- _Stored data entries_:
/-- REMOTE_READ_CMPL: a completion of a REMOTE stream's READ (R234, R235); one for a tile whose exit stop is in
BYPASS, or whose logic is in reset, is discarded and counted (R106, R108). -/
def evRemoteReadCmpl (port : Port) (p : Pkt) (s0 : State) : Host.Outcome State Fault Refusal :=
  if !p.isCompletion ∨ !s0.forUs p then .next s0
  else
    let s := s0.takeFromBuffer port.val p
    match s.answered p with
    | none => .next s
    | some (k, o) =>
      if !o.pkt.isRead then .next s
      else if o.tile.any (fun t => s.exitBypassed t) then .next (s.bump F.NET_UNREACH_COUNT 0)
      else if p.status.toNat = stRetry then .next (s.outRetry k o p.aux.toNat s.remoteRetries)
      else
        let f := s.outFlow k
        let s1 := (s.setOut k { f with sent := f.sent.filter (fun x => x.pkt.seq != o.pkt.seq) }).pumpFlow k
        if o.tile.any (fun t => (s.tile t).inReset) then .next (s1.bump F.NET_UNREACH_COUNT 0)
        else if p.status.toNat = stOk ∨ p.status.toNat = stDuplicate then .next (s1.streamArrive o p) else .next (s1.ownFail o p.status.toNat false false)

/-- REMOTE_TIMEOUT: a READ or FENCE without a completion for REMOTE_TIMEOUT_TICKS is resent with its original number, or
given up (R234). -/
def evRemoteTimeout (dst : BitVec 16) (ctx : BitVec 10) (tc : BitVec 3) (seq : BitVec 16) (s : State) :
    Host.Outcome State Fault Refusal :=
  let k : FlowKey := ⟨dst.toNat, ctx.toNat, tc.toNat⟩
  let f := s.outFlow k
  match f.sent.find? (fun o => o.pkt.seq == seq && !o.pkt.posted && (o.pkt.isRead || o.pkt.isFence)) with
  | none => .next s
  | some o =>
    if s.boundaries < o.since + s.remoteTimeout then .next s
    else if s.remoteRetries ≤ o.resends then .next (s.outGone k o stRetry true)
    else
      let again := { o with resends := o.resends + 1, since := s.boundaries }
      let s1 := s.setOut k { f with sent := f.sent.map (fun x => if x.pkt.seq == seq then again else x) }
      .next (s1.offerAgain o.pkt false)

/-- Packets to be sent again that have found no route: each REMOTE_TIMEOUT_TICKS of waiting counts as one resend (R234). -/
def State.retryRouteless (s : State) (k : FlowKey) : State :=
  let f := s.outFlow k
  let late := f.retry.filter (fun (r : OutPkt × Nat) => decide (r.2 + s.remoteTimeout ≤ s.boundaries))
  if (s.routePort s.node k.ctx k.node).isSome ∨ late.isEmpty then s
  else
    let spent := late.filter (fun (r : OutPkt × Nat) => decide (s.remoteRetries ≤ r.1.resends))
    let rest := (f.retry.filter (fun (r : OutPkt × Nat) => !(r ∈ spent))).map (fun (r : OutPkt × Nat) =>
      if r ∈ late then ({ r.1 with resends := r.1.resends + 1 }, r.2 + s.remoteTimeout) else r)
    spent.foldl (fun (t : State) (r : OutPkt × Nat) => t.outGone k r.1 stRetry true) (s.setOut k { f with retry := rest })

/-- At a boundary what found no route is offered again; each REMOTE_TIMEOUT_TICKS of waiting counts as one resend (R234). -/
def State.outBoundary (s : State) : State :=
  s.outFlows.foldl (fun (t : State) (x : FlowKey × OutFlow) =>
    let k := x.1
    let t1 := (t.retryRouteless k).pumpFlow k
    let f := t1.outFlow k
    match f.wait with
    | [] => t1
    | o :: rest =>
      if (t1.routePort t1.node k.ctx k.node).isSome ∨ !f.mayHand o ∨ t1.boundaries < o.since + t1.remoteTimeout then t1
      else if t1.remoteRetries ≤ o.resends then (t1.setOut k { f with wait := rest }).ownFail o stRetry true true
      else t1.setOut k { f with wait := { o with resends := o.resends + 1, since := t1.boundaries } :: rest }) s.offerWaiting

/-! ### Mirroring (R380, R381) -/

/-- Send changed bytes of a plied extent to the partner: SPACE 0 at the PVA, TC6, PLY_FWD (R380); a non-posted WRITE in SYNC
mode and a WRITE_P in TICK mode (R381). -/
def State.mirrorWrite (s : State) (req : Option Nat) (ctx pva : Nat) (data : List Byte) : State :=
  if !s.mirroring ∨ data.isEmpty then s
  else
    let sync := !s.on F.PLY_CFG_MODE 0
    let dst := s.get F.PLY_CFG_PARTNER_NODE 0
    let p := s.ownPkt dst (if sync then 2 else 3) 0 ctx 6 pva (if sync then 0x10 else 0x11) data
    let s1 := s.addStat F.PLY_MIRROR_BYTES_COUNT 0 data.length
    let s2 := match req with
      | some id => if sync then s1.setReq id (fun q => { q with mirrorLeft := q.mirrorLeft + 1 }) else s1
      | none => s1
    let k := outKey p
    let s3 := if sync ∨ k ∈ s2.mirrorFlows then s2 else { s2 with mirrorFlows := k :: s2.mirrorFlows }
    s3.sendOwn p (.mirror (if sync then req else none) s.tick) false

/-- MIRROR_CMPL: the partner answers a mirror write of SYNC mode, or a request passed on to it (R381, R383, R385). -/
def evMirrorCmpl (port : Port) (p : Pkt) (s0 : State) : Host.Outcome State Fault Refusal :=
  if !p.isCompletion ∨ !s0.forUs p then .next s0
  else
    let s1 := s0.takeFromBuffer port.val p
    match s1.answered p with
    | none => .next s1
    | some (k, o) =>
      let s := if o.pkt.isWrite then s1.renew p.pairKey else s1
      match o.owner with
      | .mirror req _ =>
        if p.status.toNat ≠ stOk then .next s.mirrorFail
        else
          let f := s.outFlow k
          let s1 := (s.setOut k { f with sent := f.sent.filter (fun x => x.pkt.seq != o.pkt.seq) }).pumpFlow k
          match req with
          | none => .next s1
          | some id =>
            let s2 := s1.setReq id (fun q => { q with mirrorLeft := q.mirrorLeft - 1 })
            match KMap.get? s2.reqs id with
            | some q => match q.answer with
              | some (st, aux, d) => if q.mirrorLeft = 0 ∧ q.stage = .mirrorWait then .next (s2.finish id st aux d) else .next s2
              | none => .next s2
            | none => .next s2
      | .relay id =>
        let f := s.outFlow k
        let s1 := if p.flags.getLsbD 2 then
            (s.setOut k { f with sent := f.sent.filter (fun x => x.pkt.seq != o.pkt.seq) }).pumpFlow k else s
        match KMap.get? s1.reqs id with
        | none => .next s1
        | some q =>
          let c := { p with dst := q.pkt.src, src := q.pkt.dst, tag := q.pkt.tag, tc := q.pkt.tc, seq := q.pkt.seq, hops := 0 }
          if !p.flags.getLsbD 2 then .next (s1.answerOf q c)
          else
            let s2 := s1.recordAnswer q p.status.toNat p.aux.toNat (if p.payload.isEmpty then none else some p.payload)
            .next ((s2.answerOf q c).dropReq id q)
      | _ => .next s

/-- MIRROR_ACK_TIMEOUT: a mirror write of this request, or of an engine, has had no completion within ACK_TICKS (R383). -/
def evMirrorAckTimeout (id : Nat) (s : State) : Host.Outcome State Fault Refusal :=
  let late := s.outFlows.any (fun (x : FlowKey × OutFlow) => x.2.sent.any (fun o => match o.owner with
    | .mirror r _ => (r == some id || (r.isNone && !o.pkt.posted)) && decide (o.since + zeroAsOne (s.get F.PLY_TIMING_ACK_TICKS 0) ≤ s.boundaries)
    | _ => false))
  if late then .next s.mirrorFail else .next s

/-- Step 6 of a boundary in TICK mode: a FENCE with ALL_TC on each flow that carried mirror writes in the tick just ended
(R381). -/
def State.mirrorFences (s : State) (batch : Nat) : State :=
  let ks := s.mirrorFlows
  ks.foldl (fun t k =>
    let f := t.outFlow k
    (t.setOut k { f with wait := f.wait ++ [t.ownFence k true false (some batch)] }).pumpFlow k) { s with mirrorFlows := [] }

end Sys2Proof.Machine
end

- _Task statement_: Beginning at the top of the records above, transcribe each line exactly up to and including the line that holds "match s.answered p with".

- _Task response_:
/-- REMOTE_READ_CMPL: a completion of a REMOTE stream's READ (R234, R235); one for a tile whose exit stop is in
BYPASS, or whose logic is in reset, is discarded and counted (R106, R108). -/
def evRemoteReadCmpl (port : Port) (p : Pkt) (s0 : State) : Host.Outcome State Fault Refusal :=
  if !p.isCompletion ∨ !s0.forUs p then .next s0
  else
    let s := s0.takeFromBuffer port.val p
    match s.answered p with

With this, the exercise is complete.